[comp.ai.digest] religious experience and cognitive science

ayl%hutds.hut.fi@FINGATE.BITNET (Antti Ylikoski) (09/06/88)

Date: Sat, 3 Sep 88 19:32 EDT
From: Antti Ylikoski <ayl%hutds.hut.fi%FINGATE.BITNET@MITVMA.MIT.EDU>
To: AIList@AI.AI.MIT.EDU
Subject: religious experience and cognitive science
cc: ayl@hutds.hut.fi

It seems that one of the main arguments against "religious knowledge" is
the subjectivity of religious experience.  But when a scientist carries
out an experiment then he gets out of it subjective experiences such as
the act of perceiving the position of a pointer on the scale of a
milliamperemeter.

Knowledge which has been derived from experience is usually considered
reliable if:

a) the experience has taken place under circumstances which are known,
are described by the experimenter, and are known to produce reliable
results

b) the experience is repeatable; it is described by the experimenter and
can be carried out by others, and when they do this they get the same
results.

Religious experience is repeatable, I would claim.  I have read
descriptions written by evangelist Christians involving their
experiences, and they are very similar.

Whether religious experiences can be considered to take place "under
circumstances which produce reliable results" is less evident.  I have
played with the idea that one could collect a large number of people
representing various religions and study them and their religious behaviour
and experiences with the methods of experimental psychology, trying to
exclude the possibilities of hallucination, bad mental health, cheating
and so forth.  This would produce scientific data either confirming or
not confirming the "reality" of religious experience.

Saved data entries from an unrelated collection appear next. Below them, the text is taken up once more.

/-- CXL.mem: a read of a line that a host window of an ACTIVE context maps onto pinned space without leases is answered with the
line; a write stores it, with poison a record of it, and is answered Cmp; a request that no window takes is refused. MemSpecRd
changes nothing, MemInv is answered, MemWrPtl is counted and not performed, any other opcode is a protocol error, and RAS records
them; a fatal device answers reads with poison. A read without allowance is held at CTL's regulator within HOLD_CAP; beyond it, and
behind a request that waits, every kind of request waits unanswered for the host's credits (R147, R148, R356, R359, R360, R371). Model's readings: logs 16, 139. -/
def Obligations.CxlRequests : Prop :=
  (∀ (dpa : BitVec 42) (tag : BitVec 16) (s : State) (h : HWinOn) (r : Region) (za : Nat), s.cxlOn = true → s.running = true →
    s.hostWindow (dpa.toNat / 64 * 64) = some h → za = h.zaPage * 65536 + (dpa.toNat / 64 * 64 - h.w.dpaPage * 65536) →
    s.region? h.region = some r → s.isActive h.w.ctx = true → s.held = [] → s.still → 0 < ((s.regulator 4).get h.w.ctx).allow →
    r.tiered = false → r.auto = false → r.leased = false → s.hep.cxlWait = [] → s.pmc.fatal = false →
    (h.w.rd = true → s.clean (za / 64) = true → ∃ t, exec (.memRd dpa tag) s = .next t ∧
      t.out.head? = some (.cxlData tag.toNat (readLine s.hbm.mem (za / 64)) false) ∧ t.hbm = s.hbm ∧ t.held = [] ∧
      Frame (.qos :: Piece.served) s t) ∧
    (∀ data, h.w.wr = true → s.writeBlocked (za / 64) 1 false = none → s.vacant 1 → ∃ t, exec (.memWr dpa tag data) s = .next t ∧
      t.out.head? = some (.cxlCmp tag.toNat) ∧ t.hbm.mem = writeLine s.hbm.mem (za / 64) data ∧ tfind? t.hbm.poison (za / 64) = none ∧
      t.held = [] ∧ Frame (.qos :: Piece.served) s t) ∧
    (∀ data, h.w.wr = true → s.writeBlocked (za / 64) 1 false = none → s.vacant 1 → ∃ t, exec (.memWrPoison dpa tag data) s = .next t ∧
      t.out.head? = some (.cxlCmp tag.toNat) ∧ tfind? t.hbm.poison (za / 64) = some { reason := 1, kind := 0 } ∧ t.held = [] ∧
      Frame (.qos :: Piece.served) s t)) ∧
  (∀ (dpa : BitVec 42) (tag : BitVec 16) (data : Line) (s : State), s.cxlOn = true → s.pmc.fatal = false ∨ s.pmc.ready = false →
    s.hostWindow (dpa.toNat / 64 * 64) = none → s.hep.cxlWait = [] →
    (∃ t, exec (.memRd dpa tag) s = .next t ∧ t.out.head? = some (.cxlData tag.toNat 0 true) ∧
      t.hep.cxlRefused = min (s.hep.cxlRefused + 1) 0xFFFF ∧ t.hep.rasStatus = orBit s.hep.rasStatus (Config.cxlRasBit 0).val ∧ Frame [.out, .fns, .hep, .cnt] s t) ∧
    (∃ t, exec (.memWr dpa tag data) s = .next t ∧ t.out.head? = some (.cxlCmp tag.toNat) ∧
      t.hep.cxlRefused = min (s.hep.cxlRefused + 1) 0xFFFF ∧ Frame [.out, .fns, .hep, .cnt] s t)) ∧
  (∀ (dpa : BitVec 42) (tag : BitVec 16) (data : Line) (s : State), s.hep.cxlWait ≠ [] → s.pmc.fatal = false →
    exec (.memRd dpa tag) s = .next { s with hep := { s.hep with
      cxlWait := s.hep.cxlWait ++ [{ dpa := dpa.toNat, tag := tag.toNat }] } } ∧
    exec (.memWr dpa tag data) s = .next { s with hep := { s.hep with
      cxlWait := s.hep.cxlWait ++ [{ dpa := dpa.toNat, tag := tag.toNat, write := some data }] } } ∧
    exec (.memInv dpa tag) s = .next { s with hep := { s.hep with
      cxlWait := s.hep.cxlWait ++ [{ kind := .inv, dpa := dpa.toNat, tag := tag.toNat }] } } ∧
    ∀ enables, exec (.memWrPtl dpa tag enables data) s = .next { s with hep := { s.hep with
      cxlWait := s.hep.cxlWait ++ [{ kind := .partial_, dpa := dpa.toNat, tag := tag.toNat }] } }) ∧
  (∀ (dpa : BitVec 42) (tag : BitVec 16) (s : State) (h : HWinOn) (r : Region) (za : Nat), s.cxlOn = true → s.running = true →
    s.hostWindow (dpa.toNat / 64 * 64) = some h → za = h.zaPage * 65536 + (dpa.toNat / 64 * 64 - h.w.dpaPage * 65536) →
    s.region? h.region = some r → s.isActive h.w.ctx = true → h.w.rd = true → s.hep.cxlWait = [] → s.pmc.fatal = false →
    ((s.regulator 4).get h.w.ctx).allow ≤ 0 →
    (s.heldSlots h.w.ctx none + 1 ≤ s.qos.holdCap → ∃ t q, exec (.memRd dpa tag) s = .next t ∧ q ∈ t.held ∧ q.id = s.nextId ∧
      q.hold = .regulator 4 ∧ q.za = za ∧ q.op = .rd ∧ t.held.length = s.held.length + 1 ∧ t.hbm = s.hbm ∧
      Frame [.out, .fns, .nextId, .held, .cnt] s t) ∧
    (s.qos.holdCap < s.heldSlots h.w.ctx none + 1 → exec (.memRd dpa tag) s = .next { s with hep := { s.hep with
      cxlWait := [{ dpa := dpa.toNat, tag := tag.toNat }] } })) ∧
  (∀ (dpa : BitVec 42) (tag : BitVec 16) (data : Line) (enables : BitVec 64) (opcode : BitVec 8) (s : State), s.cxlOn = true →
    (s.pmc.ready = true → s.pmc.fatal = true →
      exec (.memRd dpa tag) s = .next { s with out := .cxlData tag.toNat 0 true :: s.out } ∧
      exec (.memWr dpa tag data) s = .next s) ∧
    exec (.memSpecRd dpa tag) s = .next s ∧
    (s.pmc.fatal = false → s.hep.cxlWait = [] →
      exec (.memInv dpa tag) s = .next { s with out := .cxlCmp tag.toNat :: s.out } ∧
      ∃ t, exec (.memWrPtl dpa tag enables data) s = .next t ∧ t.out.head? = some (.cxlCmp tag.toNat) ∧
        t.hep = { s.hep with ptlDropped := min (s.hep.ptlDropped + 1) 0xFFFF, ptlSeen := true, cxlRas := s.hep.cxlRas + 1
                             rasStatus := orBit s.hep.rasStatus (Config.cxlRasBit 1).val, rasFirst := t.hep.rasFirst } ∧
        Frame [.out, .fns, .hep, .cnt] s t) ∧
    (s.pmc.fatal = false → ∃ t, exec (.cxlOtherOpcode opcode) s = .next t ∧ Frame [.hep] s t ∧
      t.hep = { s.hep with cxlRas := s.hep.cxlRas + 1, rasStatus := orBit s.hep.rasStatus (Config.cxlRasBit 2).val
                           rasFirst := t.hep.rasFirst }))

I would guess that the experiment proposed above would indicate that
religious experience is real.  More than a decade ago, I read a book on
popularized science and found the statement that the
electroenchephalograms of people that have regularly practiced Zen
meditation for a long time are different from those of ordinary people;
they have more theta waves.  Thus, Zen experience is scientifically
observable even at the neurological level.  (It is not certain whether I
can find the reference any more.)

I'm dreaming of the day when Cognitive Science can say facts about
religious experience with the same level of detail and reliability as
cognitive scientists nowadays know the human vision.